Accounting experts are beginning to discuss whether companies might change their leasing strategy when new accounting standards take effect requiring leases to be reflected on corporate balance sheets.

An association of accountants in Australia is pondering whether companies will look to structure lease arrangements to take advantage of exceptions from balance sheet recognition under International Financial Reporting Standards. Short-term leases and low-value leases are both excluded from the scope of the new lease accounting standard under IFRS, wrote Alex Malley, chief executive of CPA Australia.

“It is suggested that companies may seek to structure their lease arrangements to take advantage of these exemptions,” wrote Malley. He’s not advocating that approach, and he also cautioned the standard has “a number of in-built mechanisms” that are meant to make it difficult to work around them so as to avoid balance-sheet recognition for agreements that are, in substance, leases.

A sharp drop in equipment leasing activity in the United States from July to August has nothing to do with the pending lease accounting standard for companies that report under U.S. GAAP. That’s the view of Ralph Petta, president and CEO of the Equipment Leasing and Finance Association.

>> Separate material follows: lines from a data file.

/-! ### Answers to requests -/

/-- The reply frame of a request: KIND plus 0x80, its TAG, the status byte and the fields after it (R185). -/
def replyFrame (q : Src) (kind : Byte) (st : Status) (body : List Byte) : Frame :=
  ⟨kind + 0x80, q.tag, statusCode st :: body⟩

/-- From `s` to `t` the port of `q` has been handed a reply: an idle transmitter sends it at once, a busy one leaves it
waiting in the reply slot (R185). Nothing else of either port differs. -/
def Replied (s t : State) (q : Src) (kind : Byte) (st : Status) (body : List Byte) : Prop :=
  t.ports = s.ports.setPort q.port
    { s.port q.port with
      sending := some (((s.port q.port).sending).getD (frameBytes (replyFrame q kind st body)))
      reply := if (s.port q.port).sending.isSome then some (replyFrame q kind st body) else none }

/-- From `s` to `t` the command `c` has left the reports in flight and `sent` have joined them; port `p` may have asked
for its next dispatch. -/
def Mailed (s t : State) (c : Instr) (p : Port) (sent : List Instr) : Prop :=
  t.mail = s.mail.erase c ++ sent ∨ t.mail = s.mail.erase c ++ sent ++ [.frameDispatch p]

/-- The request `c` of `q` has been answered, and its effect has sent the reports `sent`. -/
def Answered (s t : State) (c : Instr) (q : Src) (kind : Byte) (st : Status) (body : List Byte)
    (sent : List Instr) : Prop :=
  Replied s t q kind st body ∧ Mailed s t c q.port sent

/-- Nothing differs between `s` and `t` but the ports and the reports in flight. -/
def OnlyPorts (s t : State) : Prop := t = { s with ports := t.ports, mail := t.mail }

/-- The state with a command taken out of the reports in flight, as every meaning begins. -/
def State.taken (s : State) (c : Instr) : State := { s with mail := s.mail.erase c }

/-- The state with both ports replaced. -/
def State.withPorts (s : State) (a b : LinkPort) : State := { s with ports := ⟨a, b⟩ }

/-- The bytes of a list received at a port one after another, none with a framing error. -/
def receiveAll (p : Port) : List Byte → State → Host.Outcome State Fault Refusal
  | [], s => .next s
  | b :: rest, s =>
    match exec (.byteReceived p b false) s with
    | .next t => receiveAll p rest t
    | .fault f => .fault f
    | .refused r => .refused r

/-- The KIND code of a query (R184). -/
def queryKind : Instr → Option Byte
  | .hallStatus _ => some 0x01
  | .tierStatus _ _ => some 0x02
  | .moveStatus _ _ => some 0x03
  | .readCells _ => some 0x04
  | .readTable _ _ _ _ => some 0x05
  | .planStatus _ _ => some 0x06
  | .readFault _ => some 0x07
  | _ => none

/-- The requests that the holder alone may make, with their KIND codes (R173, R184). -/
def holderKind : Instr → Option Byte
  | .move _ _ _ _ _ _ => some 0x20
  | .cancel _ _ => some 0x21
  | .jog _ _ _ _ => some 0x22
  | .enable _ => some 0x13
  | .resume _ => some 0x19
  | .setModeRun _ | .setModeSetup _ _ => some 0x14
  | .setHall _ _ => some 0x28
  | .setTier _ _ _ => some 0x29
  | .setAxis _ _ _ => some 0x2A
  | .setBand _ _ _ _ => some 0x2B
  | .setStation _ _ _ _ _ | .setStationHere _ _ _ => some 0x2C
  | .setPosition _ _ _ => some 0x2D
  | .tare _ _ => some 0x2E
  | .planWrite _ _ _ => some 0x30
  | .planClear _ _ => some 0x31
  | .planStart _ _ => some 0x32
  | .planAbort _ => some 0x33
  | _ => none

/-- The KIND code of every request (R184). -/
def requestKind (c : Instr) : Option Byte :=
  match queryKind c, holderKind c with
  | some k, _ => some k
  | none, some k => some k
  | none, none =>
    match c with
    | .takeAuthority _ => some 0x10
    | .forceAuthority _ => some 0x11
    | .giveAuthority _ => some 0x12
    | .restart _ => some 0x15
    | .hold _ => some 0x18
    | .stop _ => some 0x1A
    | .resetFaultHall _ | .resetFaultTier _ _ => some 0x1B
    | .jogStop _ => some 0x23
    | .setNotices _ _ => some 0x38
    | .clearEvents _ _ => some 0x39
    | _ => none

/-- A status of refusal (R185). -/
def isRefusal (st : Status) : Bool := decide (st ≠ .ok ∧ st ≠ .adjusted)

/-- The commands that start the part afresh: power, and the release of RESET_N. -/
def startsAfresh : Instr → Bool
  | .powerOn | .resetNRelease => true
  | _ => false

/-! ### What a cause, a fault or an end leaves -/

/-- The further-fault count after a cause that captures no record (R153). -/
def furtherAfter (m : StopManager) : Nat := if m.record.isSome then min 255 (m.further + 1) else m.further

/-- The stop manager after a cause of a kind that is only recorded (R153). -/
def recordedOnly (m : StopManager) (k : Kind) : StopManager :=
  { m with seen := m.seen ||| kindSet k, further := furtherAfter m }

/-- The newest 16 of some outcome records (R36). -/
def newest16 (l : List OutcomeRec) : List OutcomeRec := l.drop (l.length - 16)

/-- The outcome record that a pending move's end makes (R35). -/
def endRecord (m : MoveRec) (o : MoveOutcome) (r : Reason) (now : Clock) : OutcomeRec :=
  ⟨m.number, m.hostTag, m.tier, m.goal.kind, o, r, now, m.origin⟩

/-- The sequencer of tier `t` with what it has told set to what it now has to tell (R82, R135). -/
def told (q : Seq) : Seq := { q with toldBraked := q.braked, toldMotion := q.inMotion, toldTravel := q.travelling }

/-- From `s` to `t` the sequencer of tier `u` alone has acted: no other sequencer differs, nor an exemption mark of
another tier, nor any other block beyond the pass asked for and the reports in flight. -/
def TouchesOnlySeq (s t : State) (u : Tier) : Prop :=
  (∀ v, v ≠ u → t.seq v = s.seq v ∧ t.man.exempt.get v = s.man.exempt.get v) ∧
  t = { s with
    seqs := t.seqs, man := { s.man with exempt := t.man.exempt }
    arb := { s.arb with passRequested := t.arb.passRequested }, mail := t.mail }

/-- In `t` the active move `a` of tier `u` has ended with an outcome and a reason: its slot is empty, its record stands with
its last stage until admission takes the end (R35), and the end is on its way to the arbiter with the position of tR, to
admission and, for a plan's move, to the plan executor (R66). -/
def MoveEnded (s t : State) (u : Tier) (a : Active) (o : MoveOutcome) (r : Reason) : Prop :=
  (t.seq u).slot = none ∧ (t.seq u).ending = (s.seq u).ending ++ [⟨a.move, a.stage⟩] ∧
  Instr.moveEndAtArbiter u o a.entered (s.axis ⟨u, .R⟩).position ∈ t.mail ∧
  Instr.moveEndReport ⟨a.move.number, a.move.hostTag, u, a.move.goal.kind, o, r, a.move.origin⟩ ∈ t.mail ∧
  ∀ p k, a.move.origin = .plan p k → Instr.stepEnd a.move.number o r ∈ t.mail

/-- The end that a lock conflict fixes for a move, unless an earlier cause has fixed one (R76, R77). -/
def endUnderConflict (a : Active) : MoveOutcome × Reason := a.fixedEnd.getD (.failed, .inhibit)

/-- The end that a quick stop gives a move: ABORTED, STOP, or the ABORTED end that R76 has fixed (R76, R80). -/
def endUnderQuickStop (a : Active) : MoveOutcome × Reason :=
  match a.fixedEnd with
  | some (.aborted, r) => (.aborted, r)
  | _ => (.aborted, .stop)

/-! ### What ends a jog -/

/-- In `t` the jog of tier `u` has ended (R85): its sequencer is `q` without the jog, the exemption marks of its tier's axes
are cleared, and TIER is raised. -/
def JogEnded (q : Seq) (t : State) (u : Tier) : Prop :=
  t.seq u = told { q with jog := none } ∧ t.man.exempt.get u = ⟨false, false, false⟩ ∧
  Instr.latchEvent (.tier u .jogEnded) ∈ t.mail

/-- What an event of R86 of cause `c`, with deceleration `rate`, leaves of the jog `j` of tier `u`, whose sequencer is
otherwise `q`: in WITHDRAW_LOCK it ends, in LIFT_BRAKE its brakes apply and it is in SET_BRAKE, in TRAVEL it is in HALTING
with a stop order, in HALTING at a an event at a_qs takes its place, and in SET_BRAKE it is as it was. -/
def JogMeets (q : Seq) (t : State) (u : Tier) (j : Jog) (c : JogEnd) (rate : StopRate) : Prop :=
  match j.stage with
  | .withdrawLock => JogEnded q t u
  | .liftBrake =>
    if q.braked then JogEnded q t u
    else
      t.seq u = told { q with jog := some { j with stage := .setBrake, cause := some c }, braked := true } ∧
      (if j.target = .rotation then Instr.brakeApplyOrder ⟨u, .R⟩ else Instr.pairApplyOrder u) ∈ t.mail
  | .travel =>
    t.seq u = told { q with jog := some { j with stage := .halting, cause := some c } } ∧
    (if j.target = .rotation then Instr.stopOrder u rate else Instr.pairStopOrder u rate) ∈ t.mail
  | .halting =>
    if rate = .aqs ∧ (j.cause = some .jogStop ∨ j.cause = some .enableLapse ∨ j.cause = some .hold) then
      t.seq u = told { q with jog := some { j with cause := some c } } ∧
      (if j.target = .rotation then Instr.stopOrder u .aqs else Instr.pairStopOrder u .aqs) ∈ t.mail
    else t.seq u = told q
  | .setBrake | .settle | .engageLock | .suspending | .suspended => t.seq u = told q

/-! ### Arrival and rest at a sequencer -/

/-- The active move `a` of tier `u`, whose sequencer is otherwise `q`, has entered SET_BRAKE: its brakes are applied, with an
apply order where they were not (R74). -/
def MoveBrakes (q : Seq) (t : State) (u : Tier) (a : Active) : Prop :=
  t.seq u = told { q with slot := some { a with stage := .setBrake }, braked := true } ∧
  (q.braked = false →
    (if a.move.goal.kind = .rotate then Instr.brakeApplyOrder ⟨u, .R⟩ else Instr.pairApplyOrder u) ∈ t.mail)

/-- The jog `j` of tier `u`, whose sequencer is otherwise `q`, has entered SET_BRAKE with an apply order, or has ended where no
brake of it stood released (R85, R86, notes/assumptions/21.md). -/
def JogBrakes (q : Seq) (t : State) (u : Tier) (j : Jog) : Prop :=
  if q.braked then JogEnded q t u
  else
    t.seq u = told { q with jog := some { j with stage := .setBrake }, braked := true } ∧
    (if j.target = .rotation then Instr.brakeApplyOrder ⟨u, .R⟩ else Instr.pairApplyOrder u) ∈ t.mail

ELFA data says new business volume for the as measured by the association’s lease and finance index fell 17 percent in July from the same month a year earlier. Volume dropped 30 percent from the month before, and 8 percent in year-to-date tallies, the ELFA reports.

Petta calls it a “rollercoaster ride” that has characterized the equipment finance sector in 2016. Positive economic indicators, like a recent strong jobs report, lower unemployment, and a bullish equities market, are being offset by sluggish overall growth in the U.S. economy and stagnant capital expenditure spending by both large and small companies.

The Financial Accounting Standards Board is requiring all companies to bring virtually all leased assets and related liabilities on to corporate balance sheets beginning in 2019. The key exception is for leases that are less than 12 months in duration. While FASB and the International Accounting Standards Board issued requirements that are aligned in some areas, they differ in terms of how companies will reflect the effect of leasing in their income statements.

Petta says he expects little, if any, impact on the amount of equipment lease and finance volume as a result of the new accounting. Ultimately, FASB elected to keep the current two-lease classification model similar to today’s operating and capital leases, preserving the “critical components” of current lease accounting, he says. “The many benefits of utilizing lease financing as an equipment acquisition tool—flexibility, preservation of capital, efficient tax and risk management—all remain with adoption of the new rules in two years.”

Accounting firms are rolling out plenty of new materials to help companies prepare to adopt the new standard, including a comprehensive new guide from PwC.